• **Available data**:
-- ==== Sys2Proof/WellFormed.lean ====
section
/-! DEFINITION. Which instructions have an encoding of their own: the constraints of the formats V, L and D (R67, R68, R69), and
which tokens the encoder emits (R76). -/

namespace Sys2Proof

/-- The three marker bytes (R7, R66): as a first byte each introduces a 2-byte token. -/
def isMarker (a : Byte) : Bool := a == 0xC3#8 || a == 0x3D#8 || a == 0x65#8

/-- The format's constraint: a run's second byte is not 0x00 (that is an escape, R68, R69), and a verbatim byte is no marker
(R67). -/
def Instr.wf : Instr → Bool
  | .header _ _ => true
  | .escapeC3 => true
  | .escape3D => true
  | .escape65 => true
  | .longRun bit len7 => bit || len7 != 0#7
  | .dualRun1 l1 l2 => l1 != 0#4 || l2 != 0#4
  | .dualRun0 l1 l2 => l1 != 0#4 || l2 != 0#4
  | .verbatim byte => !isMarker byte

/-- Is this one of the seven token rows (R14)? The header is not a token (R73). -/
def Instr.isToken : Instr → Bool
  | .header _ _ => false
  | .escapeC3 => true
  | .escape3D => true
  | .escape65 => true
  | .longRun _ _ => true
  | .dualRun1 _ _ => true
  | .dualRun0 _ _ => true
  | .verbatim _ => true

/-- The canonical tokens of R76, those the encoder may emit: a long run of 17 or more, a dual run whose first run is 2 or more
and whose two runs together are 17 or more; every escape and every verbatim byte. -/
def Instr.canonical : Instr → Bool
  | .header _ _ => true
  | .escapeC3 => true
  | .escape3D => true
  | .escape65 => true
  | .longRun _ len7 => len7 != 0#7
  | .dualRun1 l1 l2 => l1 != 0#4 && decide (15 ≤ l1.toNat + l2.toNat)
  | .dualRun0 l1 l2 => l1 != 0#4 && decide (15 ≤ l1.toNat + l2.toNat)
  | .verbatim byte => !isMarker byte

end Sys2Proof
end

• **About this exercise**:
Show every line above in which the word "whose" occurs.

• **Your solution**:
/-- The canonical tokens of R76, those the encoder may emit: a long run of 17 or more, a dual run whose first run is 2 or more
and whose two runs together are 17 or more; every escape and every verbatim byte. -/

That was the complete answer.